WORK TASK ▸
Scan the records that follow, and whenever a line has the word "idxReadOcr", copy it.

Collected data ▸
-- ==== Sys2Proof/Decode.lean ====
section
/-! DEFINITION. Decoding (spec 30_encoding.md R92, R94, R96 to R98) and encoding of host words and command frames. -/

namespace Sys2Proof

open Sys2Proof.Machine

/-- Why a word or frame spells no operation. -/
inductive DecodeError where
  /-- A reserved operation code (R92). -/
  | reservedOp
  /-- RSV, or DATA outside WRITE, is not 0 (R92). -/
  | reservedBits
  /-- Frame bits 47:46 are not 0b01 (R96). -/
  | framePrefix
  /-- Frame bit 0 is not the stop bit 1 (R96). -/
  | frameStop
  /-- Frame bits 7:1 are not the CRC-7 of F0..F4 (R96). -/
  | frameCrc
  /-- The command index is none of R97's (R98). -/
  | frameIndex
  /-- The argument is not the one R97 gives the command. -/
  | frameArgument
deriving DecidableEq, Repr

/-- `i`, where `DATA` is 0 as every operation but WRITE asks (R92). -/
def needZeroData (hc : HostWord) (i : Instr) : Except DecodeError Instr :=
  if hc.extractLsb' 0 8 = 0 then .ok i else .error .reservedBits

/-- Decoding a host word, in the order of R94 (the VERSION test is the operation's, R336). -/
def decodeHost (hc : HostWord) : Except DecodeError Instr :=
  if hc.extractLsb' 11 5 ≠ 0 then .error .reservedBits
  else match hc.extractLsb' 8 3 with
    | 0b000#3 => needZeroData hc .init
    | 0b001#3 => needZeroData hc .read
    | 0b010#3 => .ok (.write (hc.extractLsb' 0 8))
    | 0b011#3 => needZeroData hc .erase
    | 0b100#3 => needZeroData hc .getStatus
    | _ => .error .reservedOp

/-- `i`, where the frame's argument is the one R97 gives it. -/
def needArg (want arg : Word) (i : Instr) : Except DecodeError Instr :=
  if arg = want then .ok i else .error .frameArgument

/-- The command that an index and an argument spell (R97). -/
def decodeCommand (idx : BitVec 6) (arg : Word) : Except DecodeError Instr :=
  if idx = idxGoIdle then needArg 0 arg .goIdle
  else if idx = idxIfCond then needArg ifCondArg arg .ifCond
  else if idx = idxAppPrefix then needArg 0 arg .appPrefix
  else if idx = idxInitOp then
    if arg = 0 ∨ arg = hcsArg then .ok (.initOp arg) else .error .frameArgument
  else if idx = idxReadOcr then needArg 0 arg .readOcr
  else if idx = idxSetBlocklen then needArg blocklenArg arg .setBlocklen
  else if idx = idxReadCid then needArg 0 arg .readCid
  else if idx = idxReadCsd then needArg 0 arg .readCsd
  else if idx = idxReadBlock then .ok (.readBlock arg)
  else if idx = idxWriteBlock then .ok (.writeBlock arg)
  else if idx = idxSendStatus then needArg 0 arg .sendStatus
  else .error .frameIndex

/-- Decoding a command frame: its prefix, stop bit and CRC-7 are checked (R96), then its index and argument (R97). -/
def decodeFrame (f : Frame) : Except DecodeError Instr :=
  let idx : BitVec 6 := f.extractLsb' 40 6
  let arg : Word := f.extractLsb' 8 32
  if f.extractLsb' 46 2 ≠ 0b01#2 then .error .framePrefix
  else if f.getLsbD 0 = false then .error .frameStop
  else if f.extractLsb' 1 7 ≠ crc7 (frameHead idx arg) then .error .frameCrc
  else decodeCommand idx arg

/-- Decoding what spells an operation. -/
def decode : Request → Except DecodeError Instr
  | .host hc => decodeHost hc
  | .frame f => decodeFrame f

/-- The request that spells an instruction: host words of R90 and R91, frames of R96 and R97. -/
def encode : Instr → Request
  | .init => .host 0x0000
  | .read => .host 0x0100
  | .write v => .host (0x02#8 ++ v)
  | .erase => .host 0x0300
  | .getStatus => .host 0x0400
  | .goIdle => .frame (frameWord idxGoIdle 0)
  | .ifCond => .frame (frameWord idxIfCond ifCondArg)
  | .appPrefix => .frame (frameWord idxAppPrefix 0)
  | .initOp arg => .frame (frameWord idxInitOp arg)
  | .readOcr => .frame (frameWord idxReadOcr 0)
  | .setBlocklen => .frame (frameWord idxSetBlocklen blocklenArg)
  | .readCid => .frame (frameWord idxReadCid 0)
  | .readCsd => .frame (frameWord idxReadCsd 0)
  | .readBlock arg => .frame (frameWord idxReadBlock arg)
  | .writeBlock arg => .frame (frameWord idxWriteBlock arg)
  | .sendStatus => .frame (frameWord idxSendStatus 0)

/-- The request whose bits are `w`, numbered as spec/opcode_table.json numbers them: a 48-bit row is a command frame,
every other width is read as a host word (log entry 18). -/
def requestOfBits (nbits w : Nat) : Request :=
  if nbits = 48 then .frame (BitVec.ofNat 48 w) else .host (BitVec.ofNat 16 w)

/-- The instruction the decoder reads from an instruction of `nbits` bits (16 or 48) whose bits are `w`. -/
def decodeTableWord (nbits w : Nat) : Option Instr :=
  if nbits = 16 ∨ nbits = 48 then (decode (requestOfBits nbits w)).toOption else none

end Sys2Proof
end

TASK OUTPUT ▸
  else if idx = idxReadOcr then needArg 0 arg .readOcr
  | .readOcr => .frame (frameWord idxReadOcr 0)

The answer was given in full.